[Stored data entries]
━━━━━━━━━━
-- ==== Sys2Proof/Machine/Registers.lean ====
section
/-! DEFINITION. The register transactions: RD, WR, RDU32, WRU32 (R130 to R133). -/

namespace Sys2Proof.Machine

open Host (Outcome)

/-- The encoder leaves the header in its working registers (R20, R103). -/
def loadHeader (r : Reg) (wr : Bool) (s : State) : State :=
  { s with regs := { s.regs with
      hdr0 := headerByte0 (regAddr s.cfg r).fileId.toNat (regAddr s.cfg r).subAddress.toNat wr
      hdr1 := headerByte1 (regAddr s.cfg r).subAddress.toNat } }

/-- The value an `RDU32` returns, once its transaction has succeeded (R132). -/
def assembleValue (s : State) : State :=
  match s.bus.ret with
  | .ok => { s with regs := { s.regs with rval := unle32 s.regs.rbytes } }
  | .error _ => s
  | .abandoned => s

/-- `RD reg, n` (R130). -/
def execRd (reg : Reg) (n : Nat) (s : State) : Outcome State Fault Refusal :=
  transact [.write (regHeader s.cfg reg false), .read n] (loadHeader reg false s)

/-- `WR reg, data` (R131). -/
def execWr (reg : Reg) (data : List Byte) (s : State) : Outcome State Fault Refusal :=
  transact [.write (regHeader s.cfg reg true), .write data] (loadHeader reg true s)

/-- `RDU32 reg`: `RD reg, 4`, then the bytes as a little-endian value (R132). -/
def execRdu32 (reg : Reg) (s : State) : Outcome State Fault Refusal :=
  match execRd reg 4 s with
  | .next t => .next (assembleValue t)
  | .fault r => .fault r
  | .refused r => .refused r

/-- `WRU32 reg, v`: `WR reg, le32(v)` (R133). -/
def execWru32 (reg : Reg) (v : BitVec 32) (s : State) : Outcome State Fault Refusal :=
  execWr reg (le32 v) s

end Sys2Proof.Machine
end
━━━━━━━━━━
§ **Brief**:
Copy every line of the data above, beginning with the first and ending with the line that contains "s.regs with rval", and give nothing more.

§ **Solution to this task**:
-- ==== Sys2Proof/Machine/Registers.lean ====
section
/-! DEFINITION. The register transactions: RD, WR, RDU32, WRU32 (R130 to R133). -/

namespace Sys2Proof.Machine

open Host (Outcome)

/-- The encoder leaves the header in its working registers (R20, R103). -/
def loadHeader (r : Reg) (wr : Bool) (s : State) : State :=
  { s with regs := { s.regs with
      hdr0 := headerByte0 (regAddr s.cfg r).fileId.toNat (regAddr s.cfg r).subAddress.toNat wr
      hdr1 := headerByte1 (regAddr s.cfg r).subAddress.toNat } }

/-- The value an `RDU32` returns, once its transaction has succeeded (R132). -/
def assembleValue (s : State) : State :=
  match s.bus.ret with
  | .ok => { s with regs := { s.regs with rval := unle32 s.regs.rbytes } }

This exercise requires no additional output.